# INSTRUCTIONS FOR THE TASK
Take the entries that follow and return exactly the lines from the one holding "[some p.slotCount, some" through the one holding "entry 18). -/", both included. Nothing else is needed.

Stored data entries:
# # # #

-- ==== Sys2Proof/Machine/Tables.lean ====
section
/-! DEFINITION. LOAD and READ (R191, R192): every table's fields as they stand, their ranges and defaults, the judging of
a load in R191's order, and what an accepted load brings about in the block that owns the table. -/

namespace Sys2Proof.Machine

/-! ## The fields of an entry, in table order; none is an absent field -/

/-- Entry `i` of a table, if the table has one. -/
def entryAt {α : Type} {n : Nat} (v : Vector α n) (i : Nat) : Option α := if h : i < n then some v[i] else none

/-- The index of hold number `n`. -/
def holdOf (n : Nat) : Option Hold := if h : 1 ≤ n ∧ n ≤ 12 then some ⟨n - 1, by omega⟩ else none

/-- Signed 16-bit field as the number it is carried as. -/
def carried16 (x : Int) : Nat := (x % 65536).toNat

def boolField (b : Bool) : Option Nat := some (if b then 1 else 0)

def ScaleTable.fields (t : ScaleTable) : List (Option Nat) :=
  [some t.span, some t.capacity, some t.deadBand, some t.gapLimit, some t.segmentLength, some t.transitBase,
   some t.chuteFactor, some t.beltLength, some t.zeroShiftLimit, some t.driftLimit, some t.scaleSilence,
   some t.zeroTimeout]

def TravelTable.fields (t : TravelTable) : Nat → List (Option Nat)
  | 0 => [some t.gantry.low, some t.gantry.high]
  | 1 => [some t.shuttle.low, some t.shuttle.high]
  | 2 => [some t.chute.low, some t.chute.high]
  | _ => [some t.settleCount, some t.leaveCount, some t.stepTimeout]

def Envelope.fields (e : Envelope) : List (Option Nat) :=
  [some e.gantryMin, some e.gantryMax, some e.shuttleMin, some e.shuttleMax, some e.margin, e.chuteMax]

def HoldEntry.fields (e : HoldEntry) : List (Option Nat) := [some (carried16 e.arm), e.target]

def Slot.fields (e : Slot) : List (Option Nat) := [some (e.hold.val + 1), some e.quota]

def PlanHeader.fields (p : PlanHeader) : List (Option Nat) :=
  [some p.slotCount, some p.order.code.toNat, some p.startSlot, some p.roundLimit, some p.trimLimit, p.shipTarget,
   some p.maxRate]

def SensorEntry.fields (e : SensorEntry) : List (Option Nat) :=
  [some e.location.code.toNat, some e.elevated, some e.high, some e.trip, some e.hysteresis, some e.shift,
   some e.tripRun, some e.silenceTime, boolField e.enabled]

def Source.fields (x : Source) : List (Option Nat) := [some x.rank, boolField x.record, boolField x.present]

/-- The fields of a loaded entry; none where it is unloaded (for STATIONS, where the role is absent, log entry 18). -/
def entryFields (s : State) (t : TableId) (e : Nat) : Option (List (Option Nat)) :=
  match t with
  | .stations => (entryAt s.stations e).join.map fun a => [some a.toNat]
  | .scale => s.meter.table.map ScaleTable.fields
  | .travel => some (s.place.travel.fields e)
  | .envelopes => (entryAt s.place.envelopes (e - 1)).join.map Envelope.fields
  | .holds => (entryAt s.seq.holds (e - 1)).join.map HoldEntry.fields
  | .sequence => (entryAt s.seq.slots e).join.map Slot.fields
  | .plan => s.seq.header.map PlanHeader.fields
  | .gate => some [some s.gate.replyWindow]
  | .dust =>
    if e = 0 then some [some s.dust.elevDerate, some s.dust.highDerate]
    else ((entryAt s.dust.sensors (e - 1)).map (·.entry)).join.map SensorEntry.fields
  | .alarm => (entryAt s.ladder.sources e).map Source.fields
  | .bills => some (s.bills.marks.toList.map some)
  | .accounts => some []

# # # #

# EXERCISE RESPONSE
  [some p.slotCount, some p.order.code.toNat, some p.startSlot, some p.roundLimit, some p.trimLimit, p.shipTarget,
   some p.maxRate]

def SensorEntry.fields (e : SensorEntry) : List (Option Nat) :=
  [some e.location.code.toNat, some e.elevated, some e.high, some e.trip, some e.hysteresis, some e.shift,
   some e.tripRun, some e.silenceTime, boolField e.enabled]

def Source.fields (x : Source) : List (Option Nat) := [some x.rank, boolField x.record, boolField x.present]

/-- The fields of a loaded entry; none where it is unloaded (for STATIONS, where the role is absent, log entry 18). -/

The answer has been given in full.